Similarity is a relation, more or less formal, depending on context. We naturally associate similar things, as in rhyming; and especially as having similar uses, for need detects likeness: necessity is the mother of resemblance. Euclidean geometry, which is much concerned with shape, does away with “similarity” in the general sense, narrowing its meaning to mere “sameness of shape.” In certain contexts, as with words and living things, it is “relatedness” that can be reduced to a fairly precise meaning: “relation by descent,” which can (as a rule, in principle) be exactly diagrammed. Without losing the useful breadth of “similarity” in these contexts—admitting, therefore, such categories as appearance, sound, shape, function, behavior—one can try to limit it to refer to properties which can be measured. In the case of living things, the modes of classification by (familial) relatedness and (measurable) similarity have respectively been given the unlovely names of cladistics (referring to branching of a genealogical tree) and phenetics (referring to appearance).

In Chapter 13 of The Origin of Species Darwin writes,

It might have been thought (and was in ancient times thought) that those parts of the structure which determined the habits of life, and the general place of each being in the economy of nature, would be of very high importance in classification. Nothing can be more false. … It may even be given as a general rule, that the less any part of the organisation is concerned with special habits, the more important it becomes for classification. … [A]lmost all naturalists lay the greatest stress on resemblances in organs of high vital or physiological importance. … But their importance for classification, I believe, depends on their greater constancy throughout large groups of species; and this constancy depends on such organs having generally been subjected to less change in the adaptation of the species to their conditions of life. … [D]ifficulties in classification are explained … on the view that the natural system is founded on descent with modification; that the characters which naturalists consider as showing true affinity between any two or more species, are those which have been inherited from a common parent, and, in so far, all true classification is genealogical. … We have no written pedigrees; we have to make out community of descent by resemblances of any kind. Therefore we choose those characters which, as far as we can judge, are the least likely to have been modified in relation to the conditions of life to which each species has been recently exposed. … On my view of characters being of real importance for classification, only in so far as they reveal descent, we can clearly understand why analogical or adaptive character, although of the utmost importance to the welfare of the being, are almost valueless to the systematist. For animals, belonging to two most distinct lines of descent, may readily become adapted to similar conditions, and thus assume a close external resemblance; but such resemblances will not reveal—will rather tend to conceal their blood-relationship to their proper lines of descent.

“True classification,” he believes, is by relatedness. Related does not imply similar, because organs of related creatures may become different through modification under different conditions—species may diverge. Birds and crocodiles are fairly closely related, but quite dissimilar. Similar does not imply related, because organs of unrelated creatures may become alike by modification under like conditions—species may converge. Many marsupial (Australian) mammals have similar placental counterparts, to which they are very distantly related.

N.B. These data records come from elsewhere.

/-- A reset leaves buffer memory alone, but for the output range of a frame command that it abandons
(R10, R101, U8). That only a frame command has an output range, and that the bytes outside it stay, is
the model's reading (log entry 4). -/
def Obligations.ResetKeepsOtherMemory : Prop :=
  ∀ (s : State) (rest : List Input), s.inputs = .reset :: rest →
    ∃ t, step s = .next t ∧
      (frameInFlight s = false → t.mem = s.mem) ∧
      SameMemoryOutside s t s.snap.ops.outAddr.toNat s.snap.ops.outLen.toNat

/-! ## Invariants -/

/-- The invariants below hold of an instance right after reset, beside any memory in canonical form. -/
def Obligations.InvariantsHoldAtReset : Prop :=
  (∀ (p : Params) (mem : Memory) (inputs : List Input) (d : Nat) (v : Word) (s : State),
    mem.wf → s = State.resetOf p mem inputs d v →
    MemoryInv s ∧ TelemetryInv s ∧ StatusInv s ∧ DecoderInv s ∧ ProvisioningInv s) ∧
  MemoryInv State.reset ∧ TelemetryInv State.reset ∧ StatusInv State.reset ∧
    DecoderInv State.reset ∧ ProvisioningInv State.reset

/-- Every step keeps buffer memory in canonical form, so that equal memories are equal data; its
addresses stay below 2^32 (R27, R28). -/
def Obligations.StepKeepsMemoryCanonical : Prop :=
  ∀ s t : State, MemoryInv s → step s = .next t → MemoryInv t

/-- R79, whose bounds the spec marks as derived (from R80 and R82): `FRAMES` and `KFRAMES` never exceed
300, the sums never exceed `300 * (2^32 - 1)`, and no update of the accumulator wraps. -/
def Obligations.StepKeepsTelemetryBounds : Prop :=
  (∀ s t : State, TelemetryInv s → step s = .next t → TelemetryInv t) ∧
  (∀ (u : Stats) (kf : Bool) (e : Word), StatsWithin 299 u →
    StatsWithin 300 (u.addFrame kf e) ∧
    (u.addFrame kf e).totalUs.toNat ≤ 300 * (2 ^ 32 - 1) ∧
    (u.addFrame kf e).kfUs.toNat ≤ 300 * (2 ^ 32 - 1) ∧
    (u.addFrame kf e).frames.toNat = u.frames.toNat + 1 ∧
    (u.addFrame kf e).totalUs.toNat = u.totalUs.toNat + e.toNat ∧
    (u.addFrame kf e).kframes.toNat = u.kframes.toNat + kf.toNat ∧
    (u.addFrame kf e).kfUs.toNat = u.kfUs.toNat + kf.toNat * e.toNat ∧
    (u.addFrame kf e).maxUs.toNat = max u.maxUs.toNat (kf.toNat * e.toNat))

/-- Every step keeps the engine in one of the three states of R66, with a status that R16, R17 and R85
allow. -/
def Obligations.StepKeepsStatusLegal : Prop :=
  ∀ s t : State, StatusInv s → step s = .next t → StatusInv t

/-- R84: `DECRYPT` does not update the accumulator, and on a `DEC` instance the accumulator and the
summary registers stay at their reset values. -/
def Obligations.StepKeepsDecoderTelemetry : Prop :=
  (∀ (s t : State) (md : Media), exec (.decrypt md) s = .next t → SameTelemetry s t) ∧
  (∀ s t : State, DecoderInv s → step s = .next t → DecoderInv t)

/-- Every step keeps unprovisioned material at its reset value, and `FORCE_FAIL` clear on a build
without the test hooks (R18, R26, R44). -/
def Obligations.StepKeepsProvisioning : Prop :=
  ∀ s t : State, ProvisioningInv s → step s = .next t → ProvisioningInv t

/-! ## Whole-machine rules -/

/-- R18: the constants never change; a validity bit is cleared by reset only; `MODE`, `POLICY`,
`FORCE_FAIL` and `MARKER` change by their own commands only (or by reset). -/
def Obligations.ConfigChangesOnlyByCommands : Prop :=
  ∀ s t : State, step s = .next t →
    t.params = s.params ∧
    (s.inputs.head? ≠ some .reset →
      (s.cfg.keyV = true → t.cfg.keyV = true) ∧ (s.cfg.seedV = true → t.cfg.seedV = true) ∧
      (s.cfg.markerV = true → t.cfg.markerV = true) ∧ (s.cfg.xkeyV = true → t.cfg.xkeyV = true) ∧
      (t.cfg.mode ≠ s.cfg.mode →
        s.status.busy = true ∧ decodeWord s.snap.cmd = .ok (.setMode t.cfg.mode)) ∧
      (t.cfg.policy ≠ s.cfg.policy →
        s.status.busy = true ∧ decodeWord s.snap.cmd = .ok (.setPolicy t.cfg.policy)) ∧
      (t.cfg.forceFail ≠ s.cfg.forceFail →
        s.status.busy = true ∧ decodeWord s.snap.cmd = .ok (.setForceFail t.cfg.forceFail)) ∧
      (t.cfg.marker ≠ s.cfg.marker →
        s.status.busy = true ∧ decodeWord s.snap.cmd = .ok (.setMarker t.cfg.marker)))

/-- R22: `SEED0`..`SEED3` read back the seed, ignore writes and reset to 0; no command but `SET_SEED`
and `ADV_SEED` writes `SEED`. -/
def Obligations.SeedReadbackAndWriters : Prop :=
  (∀ (s : State) (k b : Nat), k < 4 → b < 4 →
    wordByte (readReg (seedReg k) s) b = blockByte s.cfg.seed (4 * k + b)) ∧
  (∀ k, k < 4 → regAt (0x38 + 4 * k) = seedReg k ∧ readReg (seedReg k) State.reset = 0 ∧
    ∀ (v : Word) (s : State), writeReg (seedReg k) v s = s) ∧
  (∀ (i : Instr) (s t : State), exec i s = .next t → t.cfg.seed ≠ s.cfg.seed →
    i = .setSeed ∨ i = .advSeed)

/-- R27, R28: only the frame commands touch buffer memory, and they write only the bytes from
`LOUT_ADDR` that their rules give: `LIN_LEN + 1` for an `ENCRYPT` past its checks, `LIN_LEN - 1` for a
`DECRYPT` past its checks, none otherwise. -/
def Obligations.BufferBytesTouched : Prop :=
  ∀ (i : Instr) (s t : State), exec i s = .next t →
    (i.isFrame = false → SameMemory s t) ∧
    (∀ md, i = .encrypt md → EncReady s →
      SameMemoryOutside s t s.snap.ops.outAddr.toNat (s.snap.ops.inLen.toNat + 1)) ∧
    (∀ md, i = .encrypt md → ¬ EncReady s → SameMemory s t) ∧
    (∀ md, i = .decrypt md → DecReady s →
      SameMemoryOutside s t s.snap.ops.outAddr.toNat (s.snap.ops.inLen.toNat - 1)) ∧
    (∀ md, i = .decrypt md → ¬ DecReady s → SameMemory s t)

/-- R28, R37: a command depends on buffer memory only through the bytes of its input range: run beside
another memory that agrees on that range, it ends alike, and writes alike. -/
def Obligations.OnlyInputBytesMatter : Prop :=
  ∀ (i : Instr) (s t : State) (m : Memory), exec i s = .next t →
    (∀ k < s.snap.ops.inLen.toNat,
      m.read (s.snap.ops.inAddr.toNat + k) = s.mem.read (s.snap.ops.inAddr.toNat + k)) →
    ∃ t', exec i { s with mem := m } = .next t' ∧ { t' with mem := t.mem } = t ∧
      ∀ a, t'.mem.read a = t.mem.read a ∨
        (t.mem.read a = s.mem.read a ∧ t'.mem.read a = m.read a)

/-- R85, R86, R87, R112: every command ends, not busy, with `FATAL` as before and `DONE` set, or (a frame
command) in the fatal state with its pending bit set; with a word in flight, legal or not, and no input
waiting, the next step is such an end. That the engine takes its turn when no input waits is the model's
choice, for the weak fairness of R112 (log entry 2). -/
def Obligations.EveryCommandEnds : Prop :=
  (∀ (i : Instr) (s : State), ∃ t, exec i s = .next t ∧ t.status.busy = false ∧
    ((t.status.fatal = s.status.fatal ∧ t.irqPend.getLsbD 0 = true) ∨
      (i.isFrame = true ∧ t.status.fatal = true ∧ t.irqPend.getLsbD 2 = true))) ∧
  (∀ s : State, s.status.busy = true → s.inputs = [] →
    ∃ t, step s = .next t ∧ t.status.busy = false ∧
      ((t.status.fatal = s.status.fatal ∧ t.irqPend.getLsbD 0 = true) ∨
        ((∃ i, decodeWord s.snap.cmd = .ok i ∧ i.isFrame = true) ∧
          t.status.fatal = true ∧ t.irqPend.getLsbD 2 = true)))

/-- R85: the code, cause and result that a command ends with, and when. -/
def Obligations.StatusCodesByCommand : Prop :=
  ∀ (i : Instr) (s t : State), exec i s = .next t →
    (∃ c, c ≠ .none ∧ i.isFrame = true ∧ OnlyGoesFatal s t c) ∨
    (t.irqPend.getLsbD 0 = true ∧
      match t.status.code with
      | .ok => t.status.cause = .none ∧ t.result.toNat =
          (match i with
            | .encrypt _ => s.snap.ops.inLen.toNat + 1
            | .encMaxout _ => s.snap.ops.inLen.toNat + 1
            | .decrypt _ => s.snap.ops.inLen.toNat - 1
            | .decMaxout _ => s.snap.ops.inLen.toNat - 1
            | _ => 0)
      | .forcedFailure => (∃ md, i = .encrypt md) ∧ s.cfg.forceFail = true ∧
          t.status.cause = .forced ∧ t.result = 0
      | .failedToDecrypt => (∃ md, i = .decrypt md) ∧ t.result = 0 ∧
          ((s.cfg.forceFail = true ∧ t.status.cause = .forced) ∨
            (DecReady s ∧ t.status.cause = .trailer ∧
              s.mem.read (s.snap.ops.inAddr.toNat + (s.snap.ops.inLen.toNat - 1)) ≠ s.cfg.marker ∧
              ¬ (s.cfg.mode = .legacyXor ∧ s.cfg.policy = .keyframeOnly)))
      | .illegalCmd => i.legalOn s.params.role s.params.testHooks = false ∧
          t.status.cause = .none ∧ t.result = 0
      | .sizeError => t.status.cause = .none ∧ t.result = 0 ∧
          ((∃ md, i = .encMaxout md ∧ s.snap.ops.inLen.toNat = 2 ^ 32 - 1) ∨
            (∃ md, i = .decMaxout md ∧ s.snap.ops.inLen.toNat = 0))
      | .notProvisioned => t.status.cause = .none ∧ t.result = 0 ∧
          ((∃ md, (i = .encrypt md ∨ i = .decrypt md) ∧ ¬ Provisioned s.cfg) ∨
            (i = .advSeed ∧ s.cfg.seedV = false)))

We naturally—naively, in a pre-Darwinian condition—classify by similarity, as we perceive it. This is useful: it would not profit us to associate bird and crocodile; it would profit us to show the same respect to gray as to Tasmanian wolves (while the latter existed). Grouping creatures in this way, we are behaving like the rest of the natural world, which can only act on those characteristics of any organism which it notices (understanding “notice” in the widest sense). Then if divergence or convergence leads us to misjudge relatedness, the cause of our error is essentially the same as what makes it an error. We go wrong by relying on noticeable features; those features mislead just because they are noticeable, hence were liable to evolutionary modification.

After Darwin, we may choose to classify by relatedness, if we can; and molecular detail enables the choice. Have we stepped out of Nature? On the whole, no, since most biological investigation continues to aim at the advantage of our insatiable species.